Imbalances do exist, this is true. But why do they persist? Theory states that market forces should even things out. The first reason the imbalances continue is agglomeration effects. Firms expanding in a sector all seem to cluster together in the same area. This means, despite them perhaps clustering in high wage and rent cost, prosperous areas they benefit in the sense that they are close to skilled/specialist labour, suppliers, customers and the local infrastructure is attracting the correct type of employee. This is why more firms set up in the South - these benefits are more prevalent there. For larger firms, this effect meant that they tended to set up their corporate HQs, legal services and research and development centres in the South whilst their basic distribution and assembly tasks were focused in 'Outer Britain'. Proof of this is that over half of research and development spending in the 1980s came out of the South East of England.

The government make an attempt to rid the country of these regional imbalances from 1945 onwards. Some argue it would distort the market, others argue it was a necessity for faster national growth. The main tools they had was building and land controls and financial aid.

Financial aid could come in varying forms: loans, tax rebates to firms or grants, subsidies or infrastructure developments. Some of this aid came from the central government, some from local government and some from the EU.

1963 is when regional policy starts getting used widespread. It is used to raise growth and combat local unemployment. Before this there just wasn't the available resources to do much regionally. After 1976 this regional funding fell back because there were large constraints on public spending and the money that was available was directed towards inner city problems. More recently, from the 90s onwards perhaps, regional issues are of more importance for political reasons. Financial aid is given but much more selectively, with the focus being on new firms, regional competitiveness and aid to larger firms to attract external investment.

How effective was the policy of regional aid then?

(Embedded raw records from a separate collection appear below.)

/-- The needed checkpoint is written where the store has room. -/
def Mach.tryCk (m : Mach) (n : Fin 16) (c : Fin 8) : Mach :=
  if m.fe[n].needCk && decide (m.fe[n].ckUsed < ckptCap) then m.putCk n c else m

/-- The eight words at an address as they read now, and which of them are poisoned (R131). -/
def Mach.prefetchAt (m : Mach) (a : Addr) : List (Nat × Option Nat) :=
  (List.range 8).map fun k =>
    (a.toNat + 8 * k, if m.poisoned (a.toNat + 8 * k) 8 then none else some (m.le (a.toNat + 8 * k) 8))

/-- Prefetched words serve the one pass that the planner makes over them; a word read again is read afresh
(R131, R142). -/
def usedWords (pc : Addr) (i : TInstr) (l : List (Nat × Option Nat)) : List (Nat × Option Nat) :=
  l.filter fun w => !(decide (pc.toNat ≤ w.1) && decide (w.1 < pc.toNat + tBytes i))

/-! ## Segments of an instruction (R146 to R152) -/

def fits32 (v : Int) : Bool := decide (-2 ^ 31 ≤ v ∧ v < 2 ^ 31)

/-- The end focus offset of a segment: it slews toward the target, held to ZMIN…ZMAX, at ZVMAX until it is there
(R96, R152; log entry 115). -/
def Mach.focusOk (m : Mach) (n : Fin 16) (st : PState) (p : PSeg) : Bool :=
  let k := st.mprof.toNat
  let zt := clampI (m.rdS (R.FE_PROF_ZMIN n k)) (m.rdS (R.FE_PROF_ZMAX n k)) st.focus.toInt
  let lim := m.rd (R.FE_PROF_ZVMAX n k) * p.seg.dur / 3200000
  let d := (p.seg.z1 - p.z0).natAbs
  decide (min p.z0 zt ≤ p.seg.z1 ∧ p.seg.z1 ≤ max p.z0 zt ∧ d ≤ lim + 1) && (p.seg.z1 == zt || decide (lim ≤ d + 1))

/-- A segment is one that a plan may hold: duration, widths, profiles, focus, flags and power (R146).  `along`
says that a re-entry runs along the emitted path, with the power planned there. -/
def Mach.segFits (m : Mach) (n : Fin 16) (st : PState) (np along : Bool) (p : PSeg) : Bool :=
  let s := p.seg
  decide (1 ≤ s.dur ∧ s.dur ≤ 2 ^ 31) && fits32 s.x1 && fits32 s.y1 && fits32 s.vx1 && fits32 s.vy1 && fits32 s.z1 &&
  s.mprof.val == st.mprof.toNat && s.mat.val == st.mat.toNat && m.focusOk n st p &&
  (if s.laser then s.wobble == (st.wshape != 0) && s.nopool == np && (along || s.pow1 == st.power)
   else !s.wobble && !s.nopool)

/-- Arc length along a segment from tick 0 to tick `k`, 2^−24 BU, by ticks (R485). -/
def PSeg.fine (s : PSeg) (k : Nat) : Int × Int :=
  let D : Int := s.seg.dur
  let K : Int := k
  let g (p0 v0 p1 v1 : Int) : Int :=
    if s.seg.dur = 0 then p1 * 2 ^ 24
    else (2 ^ 24 * ((2 * K ^ 3 - 3 * K ^ 2 * D + D ^ 3) * p0 + (3 * K ^ 2 * D - 2 * K ^ 3) * p1) +
      D * ((K ^ 3 - 2 * K ^ 2 * D + K * D ^ 2) * v0 + (K ^ 3 - K ^ 2 * D) * v1)) / D ^ 3
  (g s.x0 s.vx0 s.seg.x1 s.seg.vx1, g s.y0 s.vy0 s.seg.y1 s.seg.vy1)

/-- Walks `k` ticks of a segment back from its tick `k`; the length left over, or the tick reached. -/
def backIn (s : PSeg) : Nat → Nat → Nat ⊕ Nat
  | 0, left => .inl left
  | k + 1, left =>
    let a := s.fine (k + 1)
    let b := s.fine k
    let d := isqrt ((a.1 - b.1) * (a.1 - b.1) + (a.2 - b.2) * (a.2 - b.2)).toNat
    if left ≤ d then .inr k else backIn s k (left - d)

/-- The point `left` back along segments, the newest first; the start of the path at most. -/
def backAlong : List PSeg → Nat → Option (Int × Int)
  | [], _ => none
  | s :: t, left =>
    match backIn s s.seg.dur left with
    | .inr k => some ((s.pos k).1, (s.pos k).2.1)
    | .inl rest => if t.isEmpty then some (s.x0, s.y0) else backAlong t rest

/-- The re-entry point of a stop inside a run: OVERLAP back along the emitted path (R485). -/
def reentryPoint (r : FsRec) (overlap : Nat) : Int × Int :=
  let path := match r.path.getLast? with
    | none => []
    | some s =>
      -- the last segment up to the stop point only
      let p := s.pos r.ticks
      let v := s.vel r.ticks
      r.path.dropLast ++ [{ s with seg := { s.seg with dur := r.ticks, x1 := p.1, y1 := p.2.1, vx1 := v.1, vy1 := v.2 } }]
  if overlap = 0 then (r.x, r.y) else (backAlong path.reverse (overlap * 2 ^ 24)).getD (r.x, r.y)

/-- The re-entry of the field is to be planned with its first motion (R485). -/
def Field.rejoin (f : Field) (st : PState) : Option (Int × Int) :=
  match f.reentry with
  | some r => if r.inRun && f.plan.all (·.segs.isEmpty) then some (reentryPoint r st.overlap.toNat) else none
  | none => none

/-- The legs of a motion that are still to be planned. -/
def Mach.legsLeft (m : Mach) (n : Fin 16) (i : TInstr) : List Leg :=
  let f := m.fe[n]
  let a := m.frontier n
  if f.openIns.isSome then f.legs else m.legsOf n f.pl i (a.x, a.y) (f.rejoin f.pl)

/-- The segments given run along the legs still to be planned: the planned segments, and the legs then left. -/
def Mach.alongLegs (m : Mach) (n : Fin 16) (c : Fin 8) (i : TInstr) (l : List Seg) (slowed : List (BitVec 8)) :
    Option (List PSeg × List Leg) :=
  let st := m.fe[n].pl
  let k := st.mprof.toNat
  let frm := m.framePred n
  let w := if st.wshape = 0 then 0 else 16 * st.wamp.toNat
  m.runLegs n (m.limits n k) (max 1 (m.rd (R.FE_PROF_ARCTOL n k))) (7 + 2 * slowed.length)
    (fun a s => a.seg st.pc c frm w s) l (m.legsLeft n i) (m.frontier n)

/-- First poisoned entry of a POLY's list (R92, R81). -/
def Mach.polyPoison (m : Mach) : TInstr → Bool
  | .poly _ _ _ _ n a => m.poisoned a.toNat (8 * n.toNat)
  | _ => false

/-- The ticks into a segment at which its bed points are judged: its ends and the fine ticks between. -/
def PSeg.judgedTicks (s : PSeg) : List Nat :=
  0 :: (fineTicks (s.t0 + 1) (s.t0 + s.seg.dur)).map (· - s.t0) ++ [s.seg.dur]

/-- Where a segment's planned bed point first leaves the table area (R157). -/
def Mach.leavesAt (m : Mach) (n : Fin 16) (s : PSeg) : Option Nat :=
  match m.fe[n].cor with
  | none => none
  | some c => s.judgedTicks.find? fun k => let b := m.segBed n s k; !c.inside b.1 b.2

/-- Where a laser-on segment first leaves the field's tiles (R243). -/
def Mach.unownedAt (m : Mach) (n : Fin 16) (s : PSeg) : Option Nat :=
  if !m.on R.TRL_CTRL_EN || !s.seg.laser || m.segOwned n s s.wamp then none
  else (List.range (s.seg.dur + 1)).find? fun k =>
    let b := m.segBed n s k
    !m.ownsBox n (Box.grow ⟨b.1, b.2, b.1, b.2⟩ s.wamp)

/-- The first fault along the planned path, in path order; at one point OPERAND comes first (R544, 9). -/
def Mach.pathFault (m : Mach) (n : Fin 16) : List PSeg → Option Nat
  | [] => none
  | s :: t =>
    match m.leavesAt n s, m.unownedAt n s with
    | none, none => Mach.pathFault m n t
    | some _, none => some fOperand
    | none, some _ => some cNotowner
    | some a, some b => some (if a ≤ b then fOperand else cNotowner)

/-- Entries of a motion's segments: the laser-off part, then the laser-on part. -/
def chunks (st after : PState) (i : TInstr) (part whole : Bool) (idx stopdec : Nat) (l : List PSeg) : List PlanEntry :=
  let off := l.takeWhile (!·.seg.laser)
  let on := l.dropWhile (!·.seg.laser)
  let mk (s : List PSeg) (first last on : Bool) (k : Nat) : PlanEntry :=
    { pc := st.pc, ins := i, fault := none, segs := s, before := st
      after := if last then after else { after with laserOn := on }, taken := false, first := first, last := last, ck := false
      idx := idx + k, stopdec := stopdec }
  if on.isEmpty then [mk off (!part) whole false 0]
  else if off.isEmpty then [mk on (!part) whole true 0]
  else [mk off (!part) false false 0, mk on false whole true off.length]

/-- The wobble's start is the first emitting segment after the WOBBLE (R162). -/
def PState.noteWobble (st : PState) (l : List PSeg) : PState :=
  match st.wstart, l.find? fun s => s.seg.laser with
  | none, some s => if st.wshape = 0 then st else { st with wstart := some s.t0 }
  | _, _ => st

In the most assisted areas net job creation stood at around 600,000 from 1960-81. The majority of firms receiving aid said they wouldn't have been able to go ahead in their original form without the aid. But, it had its negatives. Manufacturing employment fell rapidly in assisted areas if you took the aid away - makes the suggestion that job creation was marginal. Firms receiving aid exaggerated the effects to try and get themselves more. Since the 90s, studies have suggested that aid would be useful if it was better targeted, but there haven't been available funds to do this. The problem of different tasks in the North and South persists.

Finally, we can conclude by saying that government policy affects regions differently even if they are not specifically regional policies. Plus, we cannot be sure of that actual effects of job creation because all the estimates vary massively. Make your own mind up.